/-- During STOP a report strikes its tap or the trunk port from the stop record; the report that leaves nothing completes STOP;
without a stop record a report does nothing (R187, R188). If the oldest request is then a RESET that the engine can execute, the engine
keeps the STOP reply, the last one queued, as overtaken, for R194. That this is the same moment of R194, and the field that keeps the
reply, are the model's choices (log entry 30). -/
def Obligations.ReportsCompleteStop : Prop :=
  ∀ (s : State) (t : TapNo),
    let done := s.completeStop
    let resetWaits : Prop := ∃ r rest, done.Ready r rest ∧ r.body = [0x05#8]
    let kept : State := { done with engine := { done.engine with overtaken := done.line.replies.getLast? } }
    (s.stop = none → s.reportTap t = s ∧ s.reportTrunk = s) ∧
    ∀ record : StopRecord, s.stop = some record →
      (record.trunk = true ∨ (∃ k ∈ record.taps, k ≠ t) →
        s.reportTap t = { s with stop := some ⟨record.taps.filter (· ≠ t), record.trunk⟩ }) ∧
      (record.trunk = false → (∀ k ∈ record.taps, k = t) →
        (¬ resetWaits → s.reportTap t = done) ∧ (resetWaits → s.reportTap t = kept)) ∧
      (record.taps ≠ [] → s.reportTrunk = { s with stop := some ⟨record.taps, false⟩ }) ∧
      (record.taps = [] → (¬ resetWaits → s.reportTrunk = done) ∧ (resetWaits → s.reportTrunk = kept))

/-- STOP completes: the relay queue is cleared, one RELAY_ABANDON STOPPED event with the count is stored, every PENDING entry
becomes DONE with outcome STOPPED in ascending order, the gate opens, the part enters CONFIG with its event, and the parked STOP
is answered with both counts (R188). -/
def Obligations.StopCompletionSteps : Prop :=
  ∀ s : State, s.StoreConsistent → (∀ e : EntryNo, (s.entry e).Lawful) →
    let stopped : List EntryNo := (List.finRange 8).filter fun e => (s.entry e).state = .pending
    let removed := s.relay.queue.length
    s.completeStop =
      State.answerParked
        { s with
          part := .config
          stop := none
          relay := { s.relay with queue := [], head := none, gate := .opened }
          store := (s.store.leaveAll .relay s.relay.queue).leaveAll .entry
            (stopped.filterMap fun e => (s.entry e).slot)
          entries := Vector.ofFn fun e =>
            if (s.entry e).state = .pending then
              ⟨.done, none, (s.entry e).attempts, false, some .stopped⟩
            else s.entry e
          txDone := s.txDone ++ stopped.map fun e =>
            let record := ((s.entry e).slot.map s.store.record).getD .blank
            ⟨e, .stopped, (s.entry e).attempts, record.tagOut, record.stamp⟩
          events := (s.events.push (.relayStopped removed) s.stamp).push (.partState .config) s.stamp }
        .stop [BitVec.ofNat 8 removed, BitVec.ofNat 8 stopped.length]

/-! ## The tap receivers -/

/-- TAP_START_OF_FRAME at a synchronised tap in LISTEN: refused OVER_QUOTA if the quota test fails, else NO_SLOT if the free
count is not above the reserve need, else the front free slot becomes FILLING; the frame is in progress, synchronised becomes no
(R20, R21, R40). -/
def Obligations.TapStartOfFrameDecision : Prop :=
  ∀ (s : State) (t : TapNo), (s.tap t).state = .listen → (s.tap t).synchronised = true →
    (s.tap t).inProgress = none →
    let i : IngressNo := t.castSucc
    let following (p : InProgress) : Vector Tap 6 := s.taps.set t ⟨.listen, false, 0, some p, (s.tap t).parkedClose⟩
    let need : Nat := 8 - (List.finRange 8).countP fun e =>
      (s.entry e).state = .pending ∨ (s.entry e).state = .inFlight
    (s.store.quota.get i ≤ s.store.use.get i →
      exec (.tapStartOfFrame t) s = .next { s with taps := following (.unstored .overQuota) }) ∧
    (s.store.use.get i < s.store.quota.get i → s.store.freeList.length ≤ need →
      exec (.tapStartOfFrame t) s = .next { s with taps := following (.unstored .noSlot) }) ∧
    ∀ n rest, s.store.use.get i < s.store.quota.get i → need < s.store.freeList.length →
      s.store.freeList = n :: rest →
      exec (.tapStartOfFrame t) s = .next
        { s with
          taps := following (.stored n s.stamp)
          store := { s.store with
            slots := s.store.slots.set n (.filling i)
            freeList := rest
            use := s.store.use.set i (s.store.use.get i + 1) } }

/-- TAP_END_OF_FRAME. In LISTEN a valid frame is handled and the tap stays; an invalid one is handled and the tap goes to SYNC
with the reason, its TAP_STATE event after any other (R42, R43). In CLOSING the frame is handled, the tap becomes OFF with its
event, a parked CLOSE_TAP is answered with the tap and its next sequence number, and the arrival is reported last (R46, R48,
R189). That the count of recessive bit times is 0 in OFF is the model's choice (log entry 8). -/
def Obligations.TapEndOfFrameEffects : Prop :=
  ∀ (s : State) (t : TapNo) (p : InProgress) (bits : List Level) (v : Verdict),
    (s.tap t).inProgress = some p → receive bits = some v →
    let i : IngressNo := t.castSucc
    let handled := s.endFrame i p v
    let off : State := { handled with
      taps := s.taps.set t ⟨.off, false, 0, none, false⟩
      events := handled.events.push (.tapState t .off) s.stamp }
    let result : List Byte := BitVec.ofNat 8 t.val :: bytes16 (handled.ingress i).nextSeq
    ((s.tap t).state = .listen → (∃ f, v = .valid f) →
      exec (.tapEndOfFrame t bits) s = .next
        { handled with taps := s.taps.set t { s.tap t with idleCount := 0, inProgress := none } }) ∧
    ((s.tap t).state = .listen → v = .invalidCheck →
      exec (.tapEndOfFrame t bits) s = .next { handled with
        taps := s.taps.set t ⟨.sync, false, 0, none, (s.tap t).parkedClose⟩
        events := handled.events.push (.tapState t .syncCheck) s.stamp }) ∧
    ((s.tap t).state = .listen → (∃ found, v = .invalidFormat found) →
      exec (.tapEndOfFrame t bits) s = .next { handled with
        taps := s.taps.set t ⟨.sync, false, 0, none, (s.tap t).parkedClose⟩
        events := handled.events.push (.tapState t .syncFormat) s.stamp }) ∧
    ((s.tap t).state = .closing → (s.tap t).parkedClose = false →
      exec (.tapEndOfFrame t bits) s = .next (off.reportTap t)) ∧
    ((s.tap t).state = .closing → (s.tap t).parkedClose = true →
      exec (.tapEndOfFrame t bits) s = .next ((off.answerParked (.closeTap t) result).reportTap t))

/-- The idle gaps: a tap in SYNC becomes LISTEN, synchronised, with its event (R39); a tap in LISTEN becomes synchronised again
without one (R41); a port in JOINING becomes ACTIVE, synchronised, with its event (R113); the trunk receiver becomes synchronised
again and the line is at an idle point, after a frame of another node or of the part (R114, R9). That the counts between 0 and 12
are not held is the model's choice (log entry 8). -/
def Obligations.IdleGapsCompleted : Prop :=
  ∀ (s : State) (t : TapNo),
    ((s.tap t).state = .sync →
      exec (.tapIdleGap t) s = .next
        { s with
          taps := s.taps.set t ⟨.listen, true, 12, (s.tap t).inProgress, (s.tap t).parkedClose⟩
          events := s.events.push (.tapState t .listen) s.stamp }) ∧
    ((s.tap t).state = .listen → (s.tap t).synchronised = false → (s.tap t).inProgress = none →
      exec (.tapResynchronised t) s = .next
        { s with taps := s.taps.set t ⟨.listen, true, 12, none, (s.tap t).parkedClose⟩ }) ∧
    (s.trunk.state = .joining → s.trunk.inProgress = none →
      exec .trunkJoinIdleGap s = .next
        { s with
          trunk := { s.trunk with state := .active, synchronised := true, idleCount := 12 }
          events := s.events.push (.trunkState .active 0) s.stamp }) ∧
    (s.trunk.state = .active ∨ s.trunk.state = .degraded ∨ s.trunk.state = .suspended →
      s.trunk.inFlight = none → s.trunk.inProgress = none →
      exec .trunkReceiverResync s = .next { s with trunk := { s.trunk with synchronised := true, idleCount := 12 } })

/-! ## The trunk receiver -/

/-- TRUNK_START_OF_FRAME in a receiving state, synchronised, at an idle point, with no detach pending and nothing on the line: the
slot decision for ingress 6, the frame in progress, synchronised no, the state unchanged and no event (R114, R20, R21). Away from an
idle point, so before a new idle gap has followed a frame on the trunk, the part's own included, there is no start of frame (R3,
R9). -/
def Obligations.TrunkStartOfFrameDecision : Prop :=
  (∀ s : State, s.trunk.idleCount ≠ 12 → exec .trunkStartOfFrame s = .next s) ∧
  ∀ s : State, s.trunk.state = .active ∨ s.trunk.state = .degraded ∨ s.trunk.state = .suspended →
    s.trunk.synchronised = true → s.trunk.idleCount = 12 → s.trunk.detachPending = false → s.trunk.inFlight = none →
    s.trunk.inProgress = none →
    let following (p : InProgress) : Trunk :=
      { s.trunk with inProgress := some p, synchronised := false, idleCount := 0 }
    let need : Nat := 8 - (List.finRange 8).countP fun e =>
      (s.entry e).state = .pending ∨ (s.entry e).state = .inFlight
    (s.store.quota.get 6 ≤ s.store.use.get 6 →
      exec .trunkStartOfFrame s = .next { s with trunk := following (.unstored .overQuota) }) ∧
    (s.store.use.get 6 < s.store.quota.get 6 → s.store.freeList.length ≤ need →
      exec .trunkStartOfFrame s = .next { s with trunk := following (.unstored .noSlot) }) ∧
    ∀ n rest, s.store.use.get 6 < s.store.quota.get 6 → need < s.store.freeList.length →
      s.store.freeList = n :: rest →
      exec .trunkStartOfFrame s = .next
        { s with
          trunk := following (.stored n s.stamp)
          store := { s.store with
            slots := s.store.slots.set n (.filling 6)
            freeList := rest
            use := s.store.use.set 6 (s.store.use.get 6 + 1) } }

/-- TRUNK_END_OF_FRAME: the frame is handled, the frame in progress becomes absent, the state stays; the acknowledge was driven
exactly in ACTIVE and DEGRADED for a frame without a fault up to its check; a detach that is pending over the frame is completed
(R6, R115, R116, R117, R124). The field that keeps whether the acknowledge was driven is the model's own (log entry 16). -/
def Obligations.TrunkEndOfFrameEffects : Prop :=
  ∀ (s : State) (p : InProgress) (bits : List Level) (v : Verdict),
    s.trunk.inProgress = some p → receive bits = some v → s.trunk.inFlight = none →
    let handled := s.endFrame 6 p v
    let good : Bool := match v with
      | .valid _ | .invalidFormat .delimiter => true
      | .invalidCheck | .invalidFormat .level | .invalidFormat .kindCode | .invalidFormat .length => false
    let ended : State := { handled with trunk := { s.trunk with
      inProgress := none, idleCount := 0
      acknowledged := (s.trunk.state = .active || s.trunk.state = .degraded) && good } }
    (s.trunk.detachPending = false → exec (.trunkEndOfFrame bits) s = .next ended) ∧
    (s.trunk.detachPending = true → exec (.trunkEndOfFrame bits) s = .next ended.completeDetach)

------------------------------------------------

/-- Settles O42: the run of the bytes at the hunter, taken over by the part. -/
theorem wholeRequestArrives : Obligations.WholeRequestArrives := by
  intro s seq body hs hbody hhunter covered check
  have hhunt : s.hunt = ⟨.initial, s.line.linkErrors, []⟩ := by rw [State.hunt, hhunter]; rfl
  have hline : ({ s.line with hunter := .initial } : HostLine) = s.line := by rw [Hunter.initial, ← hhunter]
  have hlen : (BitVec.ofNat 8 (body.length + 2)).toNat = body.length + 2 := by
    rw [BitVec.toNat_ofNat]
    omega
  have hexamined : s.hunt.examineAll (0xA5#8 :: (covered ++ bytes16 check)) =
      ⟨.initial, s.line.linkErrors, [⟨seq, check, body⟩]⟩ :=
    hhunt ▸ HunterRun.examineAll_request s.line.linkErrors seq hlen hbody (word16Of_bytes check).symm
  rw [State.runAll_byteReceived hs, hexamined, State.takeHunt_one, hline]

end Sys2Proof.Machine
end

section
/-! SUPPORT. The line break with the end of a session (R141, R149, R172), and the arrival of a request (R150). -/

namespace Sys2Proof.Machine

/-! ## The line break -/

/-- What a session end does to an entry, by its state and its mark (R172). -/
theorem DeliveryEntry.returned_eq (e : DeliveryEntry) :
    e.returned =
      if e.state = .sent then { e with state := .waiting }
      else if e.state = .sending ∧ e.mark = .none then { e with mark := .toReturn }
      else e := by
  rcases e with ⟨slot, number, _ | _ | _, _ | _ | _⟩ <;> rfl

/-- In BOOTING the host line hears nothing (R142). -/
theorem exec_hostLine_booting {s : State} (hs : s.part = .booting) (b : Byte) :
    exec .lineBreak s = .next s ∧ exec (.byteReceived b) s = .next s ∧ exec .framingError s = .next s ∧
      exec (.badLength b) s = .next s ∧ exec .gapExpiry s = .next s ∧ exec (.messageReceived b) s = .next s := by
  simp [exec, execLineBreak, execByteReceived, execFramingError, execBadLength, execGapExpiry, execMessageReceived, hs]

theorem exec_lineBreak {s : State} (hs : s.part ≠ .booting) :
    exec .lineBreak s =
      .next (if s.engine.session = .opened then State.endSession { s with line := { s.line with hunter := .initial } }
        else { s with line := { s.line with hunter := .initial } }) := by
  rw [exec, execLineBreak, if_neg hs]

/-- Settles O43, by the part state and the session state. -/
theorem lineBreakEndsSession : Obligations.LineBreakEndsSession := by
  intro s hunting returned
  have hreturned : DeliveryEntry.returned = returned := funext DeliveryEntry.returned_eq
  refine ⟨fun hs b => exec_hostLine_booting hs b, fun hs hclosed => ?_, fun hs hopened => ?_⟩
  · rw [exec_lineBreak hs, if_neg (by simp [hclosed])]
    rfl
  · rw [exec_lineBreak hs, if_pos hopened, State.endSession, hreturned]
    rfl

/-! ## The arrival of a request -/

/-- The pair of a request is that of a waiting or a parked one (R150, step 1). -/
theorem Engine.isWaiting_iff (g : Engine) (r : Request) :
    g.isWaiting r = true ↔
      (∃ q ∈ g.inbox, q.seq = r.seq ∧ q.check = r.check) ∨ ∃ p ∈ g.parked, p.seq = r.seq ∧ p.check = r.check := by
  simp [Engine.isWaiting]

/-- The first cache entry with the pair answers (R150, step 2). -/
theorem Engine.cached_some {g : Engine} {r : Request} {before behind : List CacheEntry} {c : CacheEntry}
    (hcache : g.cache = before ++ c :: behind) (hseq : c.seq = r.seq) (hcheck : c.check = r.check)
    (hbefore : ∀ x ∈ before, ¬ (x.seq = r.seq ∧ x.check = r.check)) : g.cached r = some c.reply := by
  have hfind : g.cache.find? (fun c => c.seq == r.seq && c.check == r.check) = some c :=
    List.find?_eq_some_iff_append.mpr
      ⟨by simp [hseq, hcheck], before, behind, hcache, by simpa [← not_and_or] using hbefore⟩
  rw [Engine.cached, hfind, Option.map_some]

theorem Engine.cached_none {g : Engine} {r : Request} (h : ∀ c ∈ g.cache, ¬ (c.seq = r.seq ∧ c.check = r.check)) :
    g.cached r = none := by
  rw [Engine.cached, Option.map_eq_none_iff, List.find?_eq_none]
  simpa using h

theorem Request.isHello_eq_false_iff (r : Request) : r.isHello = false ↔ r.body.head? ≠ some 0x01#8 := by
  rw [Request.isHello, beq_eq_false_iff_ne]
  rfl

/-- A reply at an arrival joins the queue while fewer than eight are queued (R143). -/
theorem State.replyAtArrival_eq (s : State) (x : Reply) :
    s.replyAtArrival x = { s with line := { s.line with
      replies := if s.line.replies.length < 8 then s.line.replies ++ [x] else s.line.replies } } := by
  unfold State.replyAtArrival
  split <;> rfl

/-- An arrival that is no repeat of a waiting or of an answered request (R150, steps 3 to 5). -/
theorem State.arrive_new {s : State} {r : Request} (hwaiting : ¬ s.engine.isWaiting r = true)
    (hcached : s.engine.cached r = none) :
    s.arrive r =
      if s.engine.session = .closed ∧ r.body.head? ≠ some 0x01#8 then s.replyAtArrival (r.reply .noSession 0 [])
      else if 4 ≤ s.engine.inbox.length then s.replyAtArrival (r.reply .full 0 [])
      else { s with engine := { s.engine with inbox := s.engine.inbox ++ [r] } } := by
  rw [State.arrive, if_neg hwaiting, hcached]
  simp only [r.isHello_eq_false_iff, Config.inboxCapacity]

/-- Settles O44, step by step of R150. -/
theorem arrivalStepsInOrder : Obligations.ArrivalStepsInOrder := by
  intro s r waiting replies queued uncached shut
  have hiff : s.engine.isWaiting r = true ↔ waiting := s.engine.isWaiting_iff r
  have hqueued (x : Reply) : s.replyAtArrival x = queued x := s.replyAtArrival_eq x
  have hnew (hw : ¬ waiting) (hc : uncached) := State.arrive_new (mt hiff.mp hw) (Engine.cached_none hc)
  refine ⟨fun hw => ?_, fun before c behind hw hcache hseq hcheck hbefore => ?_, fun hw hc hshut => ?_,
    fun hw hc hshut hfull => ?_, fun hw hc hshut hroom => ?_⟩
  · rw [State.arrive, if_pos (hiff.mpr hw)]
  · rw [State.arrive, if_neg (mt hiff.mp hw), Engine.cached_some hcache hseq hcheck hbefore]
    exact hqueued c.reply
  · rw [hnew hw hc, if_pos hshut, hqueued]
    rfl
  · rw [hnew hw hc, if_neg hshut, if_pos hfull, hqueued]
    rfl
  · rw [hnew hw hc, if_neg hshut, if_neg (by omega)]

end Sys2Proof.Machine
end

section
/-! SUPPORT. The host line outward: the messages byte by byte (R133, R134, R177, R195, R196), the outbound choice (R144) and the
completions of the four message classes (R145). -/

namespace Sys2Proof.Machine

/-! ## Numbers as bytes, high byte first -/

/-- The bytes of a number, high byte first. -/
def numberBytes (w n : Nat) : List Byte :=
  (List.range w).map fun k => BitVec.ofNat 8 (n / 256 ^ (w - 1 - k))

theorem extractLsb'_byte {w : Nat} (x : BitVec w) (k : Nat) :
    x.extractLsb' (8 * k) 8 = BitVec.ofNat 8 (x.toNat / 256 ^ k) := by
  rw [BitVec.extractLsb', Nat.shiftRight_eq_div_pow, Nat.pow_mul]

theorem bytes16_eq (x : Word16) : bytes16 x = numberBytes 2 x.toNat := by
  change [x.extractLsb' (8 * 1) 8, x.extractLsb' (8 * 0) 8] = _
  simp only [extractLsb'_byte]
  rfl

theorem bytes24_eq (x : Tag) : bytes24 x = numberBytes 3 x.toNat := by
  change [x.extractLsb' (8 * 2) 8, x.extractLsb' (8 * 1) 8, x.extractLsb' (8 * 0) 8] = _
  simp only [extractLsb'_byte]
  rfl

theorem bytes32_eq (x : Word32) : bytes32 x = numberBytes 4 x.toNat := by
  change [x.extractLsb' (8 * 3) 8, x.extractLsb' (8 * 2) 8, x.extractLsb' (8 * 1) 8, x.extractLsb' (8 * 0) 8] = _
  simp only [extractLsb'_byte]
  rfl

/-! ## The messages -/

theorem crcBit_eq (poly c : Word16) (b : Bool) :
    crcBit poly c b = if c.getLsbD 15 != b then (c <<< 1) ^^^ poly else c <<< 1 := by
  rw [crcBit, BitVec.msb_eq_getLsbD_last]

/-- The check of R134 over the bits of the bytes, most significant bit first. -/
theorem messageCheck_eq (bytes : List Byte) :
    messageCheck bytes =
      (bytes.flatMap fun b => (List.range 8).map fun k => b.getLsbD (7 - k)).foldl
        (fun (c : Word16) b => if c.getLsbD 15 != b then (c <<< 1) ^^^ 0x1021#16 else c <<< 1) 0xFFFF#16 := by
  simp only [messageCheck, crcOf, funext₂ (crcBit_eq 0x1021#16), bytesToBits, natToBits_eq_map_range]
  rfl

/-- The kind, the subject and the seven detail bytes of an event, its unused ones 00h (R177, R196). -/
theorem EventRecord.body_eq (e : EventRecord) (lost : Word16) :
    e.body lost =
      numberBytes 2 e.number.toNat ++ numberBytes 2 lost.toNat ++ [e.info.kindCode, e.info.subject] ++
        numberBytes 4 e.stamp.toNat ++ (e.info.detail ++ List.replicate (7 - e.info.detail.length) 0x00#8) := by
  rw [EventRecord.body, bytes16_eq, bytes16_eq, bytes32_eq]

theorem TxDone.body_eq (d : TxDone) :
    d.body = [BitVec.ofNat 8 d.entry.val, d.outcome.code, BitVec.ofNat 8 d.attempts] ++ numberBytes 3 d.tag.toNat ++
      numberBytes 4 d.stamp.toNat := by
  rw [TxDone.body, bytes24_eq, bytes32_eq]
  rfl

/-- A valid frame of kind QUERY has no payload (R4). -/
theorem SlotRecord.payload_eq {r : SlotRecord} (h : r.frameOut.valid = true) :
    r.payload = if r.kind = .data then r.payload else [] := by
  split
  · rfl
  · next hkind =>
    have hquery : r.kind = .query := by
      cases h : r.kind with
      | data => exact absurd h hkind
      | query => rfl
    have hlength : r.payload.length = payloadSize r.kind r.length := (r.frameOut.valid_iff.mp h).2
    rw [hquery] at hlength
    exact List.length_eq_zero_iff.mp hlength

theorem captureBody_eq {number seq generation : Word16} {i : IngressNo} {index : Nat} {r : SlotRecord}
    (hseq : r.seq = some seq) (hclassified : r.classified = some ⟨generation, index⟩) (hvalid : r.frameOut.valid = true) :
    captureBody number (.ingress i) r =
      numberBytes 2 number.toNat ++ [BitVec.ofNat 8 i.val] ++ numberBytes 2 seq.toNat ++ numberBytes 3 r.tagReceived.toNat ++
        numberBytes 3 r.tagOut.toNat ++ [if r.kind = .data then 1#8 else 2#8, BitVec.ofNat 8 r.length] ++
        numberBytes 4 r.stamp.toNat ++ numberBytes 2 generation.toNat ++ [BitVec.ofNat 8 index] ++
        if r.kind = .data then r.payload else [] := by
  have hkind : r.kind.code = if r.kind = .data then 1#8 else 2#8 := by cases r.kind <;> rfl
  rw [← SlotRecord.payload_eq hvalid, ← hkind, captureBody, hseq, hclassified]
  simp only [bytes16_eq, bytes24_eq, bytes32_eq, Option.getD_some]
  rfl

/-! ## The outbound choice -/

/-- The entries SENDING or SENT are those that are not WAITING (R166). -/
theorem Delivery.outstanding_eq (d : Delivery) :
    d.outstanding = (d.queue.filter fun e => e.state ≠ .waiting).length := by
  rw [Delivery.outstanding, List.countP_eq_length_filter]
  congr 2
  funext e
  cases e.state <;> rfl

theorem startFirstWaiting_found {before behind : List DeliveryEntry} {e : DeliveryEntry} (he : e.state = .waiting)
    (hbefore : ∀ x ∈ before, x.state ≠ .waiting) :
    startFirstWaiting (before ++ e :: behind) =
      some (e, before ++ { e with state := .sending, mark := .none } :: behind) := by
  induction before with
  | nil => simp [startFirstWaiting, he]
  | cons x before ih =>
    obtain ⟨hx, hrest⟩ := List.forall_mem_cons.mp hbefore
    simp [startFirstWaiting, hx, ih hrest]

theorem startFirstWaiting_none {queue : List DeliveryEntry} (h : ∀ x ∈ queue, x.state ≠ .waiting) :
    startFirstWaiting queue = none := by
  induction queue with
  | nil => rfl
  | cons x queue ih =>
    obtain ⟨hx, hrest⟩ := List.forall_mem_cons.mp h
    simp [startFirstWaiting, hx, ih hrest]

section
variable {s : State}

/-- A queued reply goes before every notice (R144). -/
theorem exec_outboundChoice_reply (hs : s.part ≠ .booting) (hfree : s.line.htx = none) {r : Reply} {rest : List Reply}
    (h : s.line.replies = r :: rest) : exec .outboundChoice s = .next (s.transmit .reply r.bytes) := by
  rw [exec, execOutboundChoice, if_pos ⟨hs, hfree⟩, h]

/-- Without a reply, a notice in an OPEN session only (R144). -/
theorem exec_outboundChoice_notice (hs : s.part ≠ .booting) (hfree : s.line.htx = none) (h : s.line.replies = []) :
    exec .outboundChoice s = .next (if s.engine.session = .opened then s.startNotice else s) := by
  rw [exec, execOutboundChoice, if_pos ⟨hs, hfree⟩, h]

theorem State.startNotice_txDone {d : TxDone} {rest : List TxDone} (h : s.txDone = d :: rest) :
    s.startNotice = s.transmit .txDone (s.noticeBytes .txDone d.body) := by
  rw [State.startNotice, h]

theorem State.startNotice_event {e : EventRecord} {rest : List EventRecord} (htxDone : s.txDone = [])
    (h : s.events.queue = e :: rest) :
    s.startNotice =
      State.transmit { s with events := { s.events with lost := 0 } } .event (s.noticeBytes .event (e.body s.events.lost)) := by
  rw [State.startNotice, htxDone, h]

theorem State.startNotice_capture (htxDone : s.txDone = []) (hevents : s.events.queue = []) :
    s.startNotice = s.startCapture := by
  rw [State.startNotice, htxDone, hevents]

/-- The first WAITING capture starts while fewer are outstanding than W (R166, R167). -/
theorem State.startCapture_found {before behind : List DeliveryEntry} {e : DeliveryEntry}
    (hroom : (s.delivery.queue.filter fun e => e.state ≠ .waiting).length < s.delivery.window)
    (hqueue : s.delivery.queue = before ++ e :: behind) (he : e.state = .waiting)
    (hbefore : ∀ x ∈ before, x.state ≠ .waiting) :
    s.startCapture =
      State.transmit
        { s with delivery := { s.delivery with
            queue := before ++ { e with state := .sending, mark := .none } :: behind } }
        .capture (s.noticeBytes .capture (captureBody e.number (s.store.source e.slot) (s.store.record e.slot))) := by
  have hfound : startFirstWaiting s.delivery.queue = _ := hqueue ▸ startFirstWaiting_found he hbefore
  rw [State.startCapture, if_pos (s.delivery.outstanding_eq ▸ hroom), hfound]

------------------------------------------------

**Prompt:** Extract from the records above the lines from the one containing "nothing completes STOP;" to the one containing "(record.taps = []", both lines included, exactly as they appear and with nothing else.

**Answer space:**
/-- During STOP a report strikes its tap or the trunk port from the stop record; the report that leaves nothing completes STOP;
without a stop record a report does nothing (R187, R188). If the oldest request is then a RESET that the engine can execute, the engine
keeps the STOP reply, the last one queued, as overtaken, for R194. That this is the same moment of R194, and the field that keeps the
reply, are the model's choices (log entry 30). -/
def Obligations.ReportsCompleteStop : Prop :=
  ∀ (s : State) (t : TapNo),
    let done := s.completeStop
    let resetWaits : Prop := ∃ r rest, done.Ready r rest ∧ r.body = [0x05#8]
    let kept : State := { done with engine := { done.engine with overtaken := done.line.replies.getLast? } }
    (s.stop = none → s.reportTap t = s ∧ s.reportTrunk = s) ∧
    ∀ record : StopRecord, s.stop = some record →
      (record.trunk = true ∨ (∃ k ∈ record.taps, k ≠ t) →
        s.reportTap t = { s with stop := some ⟨record.taps.filter (· ≠ t), record.trunk⟩ }) ∧
      (record.trunk = false → (∀ k ∈ record.taps, k = t) →
        (¬ resetWaits → s.reportTap t = done) ∧ (resetWaits → s.reportTap t = kept)) ∧
      (record.taps ≠ [] → s.reportTrunk = { s with stop := some ⟨record.taps, false⟩ }) ∧
      (record.taps = [] → (¬ resetWaits → s.reportTrunk = done) ∧ (resetWaits → s.reportTrunk = kept))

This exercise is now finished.